«Pelo caixa passam ₴45 000–50 000 por dia. Fechamos o mês em torno de ₴1,3 milhão de faturamento. E líquido me sobram uns quarenta mil, às vezes trinta. Passei um ano inteiro achando que eu simplesmente tocava mal o negócio — até calcular quanto a mercadoria vencida e as perdas comem». Foi assim que Ihor, dono de um mercadinho de bairro numa zona residencial, começou a conversa.
Conta conhecida? O faturamento é sólido, as prateleiras estão cheias, a fila do fim de tarde no caixa não diminui. E, no fim do mês, você olha a conta e não entende para onde foi o dinheiro. O primeiro pensamento é sempre o mesmo: «preciso de mais mercadoria, um mix maior, mais um refrigerador». Só que o problema quase nunca está no faturamento.
O problema é que um mercadinho é contado por um único caixa. Você bate ₴48 000 num dia e parece que o dia foi bom. Mas por trás desses ₴48 000 se escondem cinco negócios completamente diferentes: laticínios, secos e molhados, bebida alcoólica, cigarros e produtos de limpeza. Cada um vive pelas próprias regras. Um deixa trocados sobre um faturamento enorme, outro sustenta calado a loja inteira, e um terceiro voa todo fim de tarde para o lixo junto com a mercadoria vencida.
Este artigo é sobre desmembrar o faturamento de um mercadinho por categoria e enxergar o que realmente ganha e o que só empurra dinheiro de um lado para o outro. E por que «faturamento alto» e «lucro magro» convivem tão tranquilos debaixo do mesmo teto.

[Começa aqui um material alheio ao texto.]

-- ==== Sys2Proof/Machine/Arith.lean ====
section
/-! DEFINITION. The arithmetic family: `ADDQ`, `MOVEQ`, `ADD_R` (R116 to R118). -/

namespace Sys2Proof.Machine

/-- `ADDQ` (R116): `write_gpr(rd, add32(read_gpr(rd), imm))`. -/
def execAddq (rd : RegNum) (imm : Word) (s : State) : Host.Outcome State Fault Refusal :=
  outcome do
    let a ← readGpr rd s
    let (r, s) := add32 a imm s
    let s ← writeGpr rd r s
    finish s.live.pc .addq none s

/-- `MOVEQ` (R117): `write_gpr(rd, imm)`, no flag written. -/
def execMoveq (rd : RegNum) (imm : Word) (s : State) : Host.Outcome State Fault Refusal :=
  outcome do
    let s ← writeGpr rd imm s
    finish s.live.pc .moveq none s

/-- `ADD_R` (R118): both registers are read before the write (R106). -/
def execAddR (rd rs : RegNum) (s : State) : Host.Outcome State Fault Refusal :=
  outcome do
    let a ← readGpr rd s
    let b ← readGpr rs s
    let (r, s) := add32 a b s
    let s ← writeGpr rd r s
    finish s.live.pc .addR none s

end Sys2Proof.Machine
end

Como Ihor foi parar atrás do balcão
Ihor não sonhava com o comércio. Trabalhava como técnico de reparos, e quando o ponto de uma antiga farmácia ao lado de casa ficou livre, resolveu tentar — o bairro é adensado, o supermercado mais próximo fica a dois quarteirões e, tarde da noite, não há onde comprar pão e leite. Pegou um empréstimo, montou as vitrines, fechou acordo com alguns fornecedores locais. No primeiro mês atendeu sozinho; depois contratou duas vendedoras em turnos.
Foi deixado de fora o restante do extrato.